-- ==== Sys2Proof/Machine/Queue.lean ====
section
/-! DEFINITION. Doorbells, stamps, fetch and arbitration, completion interrupts, queue counts (spec/05). -/

namespace Sys2Proof.Machine

/-! ### Doorbells (R98 to R101) -/

/-- Doorbells of queue identifiers from this number on lie beyond the BAR (Table HST-2, R70). -/
def State.doorbellRange (s : State) (owner : Nat) : Nat :=
  if isTenant owner then
    let need := max 16384 (4096 + 8 * s.maxQueues)
    (2 ^ (Nat.log2 (need - 1) + 1) - 4096) / 8
  else (1048576 - 4096) / 8

/-- An invalid doorbell write (R99): it is discarded, counted, recorded in QENG_DB_ERR and as EV0160, and reported to the controller
as an Error event of the standard. [PRESUMED, unsafe: log 17] -/
def State.badDoorbell (s : State) (kind owner qid : Nat) : State :=
  let s := s.bump Reg.QENG_DB_COUNT_COUNT
  let s := s.firstError Reg.QENG_DB_ERR_VALID
    [(Reg.QENG_DB_ERR_KIND, kind), (Reg.QENG_DB_ERR_OWNER, owner), (Reg.QENG_DB_ERR_QID, qid)]
  (s.event 160 [owner, qid]).aen owner 0 (if kind = 1 ∨ kind = 2 then 1 else 0) 1

/-- The next `n` entries from the head on are fetched: a stamp whose entries end among them is spent, and B becomes A (R100). -/
def QCtx.dropStamps (c : QCtx) (n : Nat) : QCtx :=
  let spent (x : Option Stamp) : Bool := match x with
    | some st => decide ((st.tail + (c.sqSize + 1) - c.sqHead) % (c.sqSize + 1) ≤ n)
    | none => false
  if spent c.stampA then
    if spent c.stampB then { c with stampA := none, stampB := none } else { c with stampA := c.stampB, stampB := none }
  else c

/-- A valid doorbell takes an empty slot; when both are full it moves B's tail and keeps B's stamp (R100). -/
def QCtx.addStamp (c : QCtx) (tail time : Nat) : QCtx :=
  match c.stampA, c.stampB with
  | none, _ => { c with stampA := some { tail := tail, time := time, expired := false } }
  | some _, none => { c with stampB := some { tail := tail, time := time, expired := false } }
  | some _, some b => { c with stampB := some { b with tail := tail } }

/-- The stamp of now, in units of 64 ns (R100). -/
def State.stampNow (s : State) : Nat := s.time.sid / 64 * 64

/-- Is a new tail valid (R98)? -/
def QCtx.tailValid (c : QCtx) (t : Nat) : Bool :=
  decide (t ≤ c.sqSize) && decide (c.visible ≤ (t + (c.sqSize + 1) - c.sqHead) % (c.sqSize + 1))

/-- Is a new head valid (R98): does it lie between the old head and the tail in ring order? -/
def QCtx.headValid (c : QCtx) (h : Nat) : Bool :=
  decide (h ≤ c.cqSize) && decide ((h + (c.cqSize + 1) - c.cqHead) % (c.cqSize + 1) ≤ c.unfreed)

/-- Completions that wait for room in a completion queue. -/
def State.waitingOn (s : State) (owner cqid : Nat) : Nat :=
  mapCount s.q.cmds fun _ c => decide (c.ref.owner = owner) && decide ((s.qctx owner c.ref.sqid).sqCqid = cqid) &&
    (match c.phase with | .done _ _ _ => true | _ => false)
·····
Quote, word for word, every line starting at the one that contains "some _, none" and ending with the final line of the entries.

  | some _, none => { c with stampB := some { tail := tail, time := time, expired := false } }
  | some _, some b => { c with stampB := some { b with tail := tail } }

/-- The stamp of now, in units of 64 ns (R100). -/
def State.stampNow (s : State) : Nat := s.time.sid / 64 * 64

/-- Is a new tail valid (R98)? -/
def QCtx.tailValid (c : QCtx) (t : Nat) : Bool :=
  decide (t ≤ c.sqSize) && decide (c.visible ≤ (t + (c.sqSize + 1) - c.sqHead) % (c.sqSize + 1))

/-- Is a new head valid (R98): does it lie between the old head and the tail in ring order? -/
def QCtx.headValid (c : QCtx) (h : Nat) : Bool :=
  decide (h ≤ c.cqSize) && decide ((h + (c.cqSize + 1) - c.cqHead) % (c.cqSize + 1) ≤ c.unfreed)

/-- Completions that wait for room in a completion queue. -/
def State.waitingOn (s : State) (owner cqid : Nat) : Nat :=
  mapCount s.q.cmds fun _ c => decide (c.ref.owner = owner) && decide ((s.qctx owner c.ref.sqid).sqCqid = cqid) &&
    (match c.phase with | .done _ _ _ => true | _ => false)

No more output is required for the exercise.